Usefull docker commands

Start Service

docker-compose up -d

Stop Service

docker-compose stop

Clean Service

cleans images, containers, and network

docker system prune --all --force

cleans volumes

docker volume prune --force

Show Service Images

docker images

Login to Container

docker container exec -it <container_id> /bin/bash

Show Service Logs

docker logs <container_id>

List Services

docker container ls

List Service Process information

docker-compose ps

Open Trino CLI

Once this is complete, you can log into the Trino coordinator node. We will do this by using the exec command and run the trino CLI executable as the command we run on that container. Notice the container id is trino-minio_trino-coordinator_1 so the command you will run is:

docker container exec -it trino trino

When you start this step, you should see the trino cursor once the startup is complete.
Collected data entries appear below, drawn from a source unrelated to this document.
/-- 03 R71, 22 R439, log 4: what else a step does. The head of the agenda happens first, and only it; a package that is
powered down does nothing else, and only a device reset brings it back; without an agenda even turns give a clock to a
partition, odd turns let one event of the device's own happen. The order of these steps is the model's choice (log 4). -/
def Obligations.StepCases : Prop := ∀ (s : State),
  (∀ e rest, s.agenda = e :: rest →
    (∀ t, exec e { s with agenda := rest } = .next t → step s = .next { t with turn := s.turn + 1 }) ∧
    (∀ x, exec e { s with agenda := rest } = .fault x → step s = .fault x)) ∧
  (s.agenda = [] → s.off = false → step s = .next
    { (if s.turn % 2 = 0 then s.partClock (turnCore s.turn) (turnPart s.turn) else s.ownEvent) with turn := s.turn + 1 }) ∧
  (s.off = true → ∀ t, step s = .next t → (∃ rest, s.agenda = .deviceReset :: rest) ∧ t.off = false) ∧
  (s.off = true → ∀ i, i ≠ .deviceReset → exec i s = .fault .poweredDown)

/-- 12 R238: every step keeps the canonical form of memory, from every state that has it: the listed addresses rise
strictly, and no entry is a byte that an unlisted address reads as (log 3). -/
def Obligations.StepKeepsMemory : Prop := ∀ s t : State, s.mem.wf = true → step s = .next t → t.mem.wf = true

/-- 05 R120, 12 R246: what a word's issue leaves unchanged. A word that issues changes no byte of memory, whether it commits,
waits, traps or faults, but for the words that write at a home before they commit: `obj.init` its object, `task.tnode`,
`task.tdep`, `task.tsig`, `task.enq` and `task.cont` their specs, STATUS bytes, rings and records, and a RED of a
deterministic node on a core whose hold buffer is full an entry of the spill area. A store reaches memory later, by the steps
of its access. -/
def Obligations.WordsKeepMemory : Prop := ∀ (i : Instr) (s t : State), isEvent i = false →
  (∀ d a b, i ≠ .objInit d a b) → (∀ d a, i ≠ .taskTnode d a) → (∀ a b, i ≠ .taskTdep a b) → (∀ a, i ≠ .taskTsig a) →
  (∀ a, i ≠ .taskEnq a) → (∀ a b, i ≠ .taskCont a b) →
  (s.n.spec.det = true → redOf i s ≠ none → s.holdCount s.c.num < Config.redHold) →
  exec i s = .next t → ∀ a, t.mem.read a = s.mem.read a

/-- 00 R3, 12 R238, R240: bytes written at the home of an address. Where the walk of a run inside one line finds its frame, the
run's bytes are written there in ascending order, and what the walk kept is all else that changes; every byte of memory
outside them reads as before, for a masked run too. Memory that reads the same everywhere is the same memory. A run inside one
line that a core writes at its home is lost, and the host told, where no path leads there (23 R427), and else the core's next
release covers that home (13 R263). -/
def Obligations.MemoryWrites : Prop :=
  (∀ (s t : State) (ia pa : Nat) (bs : List Byte), bs ≠ [] → ia % 128 + bs.length ≤ 128 →
    s.walk ia .store = (.frame pa, t) →
    s.homeWrite ia bs = (true, { t with mem := s.mem.writeBytes pa bs }) ∧ ∃ w, t = { s with walkers := w }) ∧
  (∀ (m : Memory) (a k : Nat) (bs : List Byte), m.wf = true →
    (m.writeBytes a bs).read k = if a ≤ k ∧ k < a + bs.length then bs.getD (k - a) 0#8 else m.read k) ∧
  (∀ (m : Memory) (a k : Nat) (bs : List (Option Byte)), m.wf = true →
    (m.writeMasked a bs).read k =
      if a ≤ k ∧ k < a + bs.length then (bs.getD (k - a) none).getD (m.read k) else m.read k) ∧
  (∀ (m : Memory) (lo hi k : Nat), m.wf = true →
    (m.blank lo hi).read k = if lo ≤ k ∧ k < hi then Config.blankByte else m.read k) ∧
  (∀ m1 m2 : Memory, m1.wf = true → m2.wf = true → (∀ k, m1.read k = m2.read k) → m1 = m2) ∧
  (∀ (s : State) (core nid gid cid ia : Nat) (bs : List Byte), bs ≠ [] → ia % 128 + bs.length ≤ 128 →
    s.engineWrite core nid gid cid ia bs =
      if s.reaches core ia then (s.homeWrite ia bs).2.sentTo core ia else s.tell (.lostWrite ia nid gid cid))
It should look like this when it is done:

trino>

The first step to understanding the Hive metastore's role in the Hive connector is to run a CTAS (CREATE TABLE AS) query that pushes data from one of the TPC connectors into the hive catalog that points to MinIO. The TPC connectors generate data on the fly so that we can run simple tests like this.

First, run a command to show the catalogs to see the tpch and minio catalogs since these are what we will use in the CTAS query.

SHOW CATALOGS;

You should see that the minio catalog is registered. This is actually a Hive connector configured under the name minio to delineate the underlying storage we are using.

Create Bucket in MinIO

If we look at the Trino Architecture, we're first going to prep the file storage where the actual data will reside. In earlier iterations of big data systems, this layer was commonly HDFS or other S3 compatible storage and AWS S3. For our example, we're using MinIO which is also S3 compatible. Creating a bucket gives us a location to write our data to and we can tell Trino where to find it.

Storage

Now, open the MinIO UI and log in using:

Access Key: minioadmin

Secret Key: minioadmin

MinIO Login Screen

Upon logging in, you will see the following screen.

Minio File Browser

Create a Bucket by clicking (+) button and create bucket.

Add bucket

Name the bucket tiny as the dataset we will be transferring will be small.

Querying Trino

Now that we've set up the MinIO bucket, lets move to creating our SCHEMA that points us to the bucket in MinIO and then run our CTAS query. When we create a table using CTAS, we're telling the table to copy the table schema and the data from the source table into the table we're creating. This will make more sense when you see the query below.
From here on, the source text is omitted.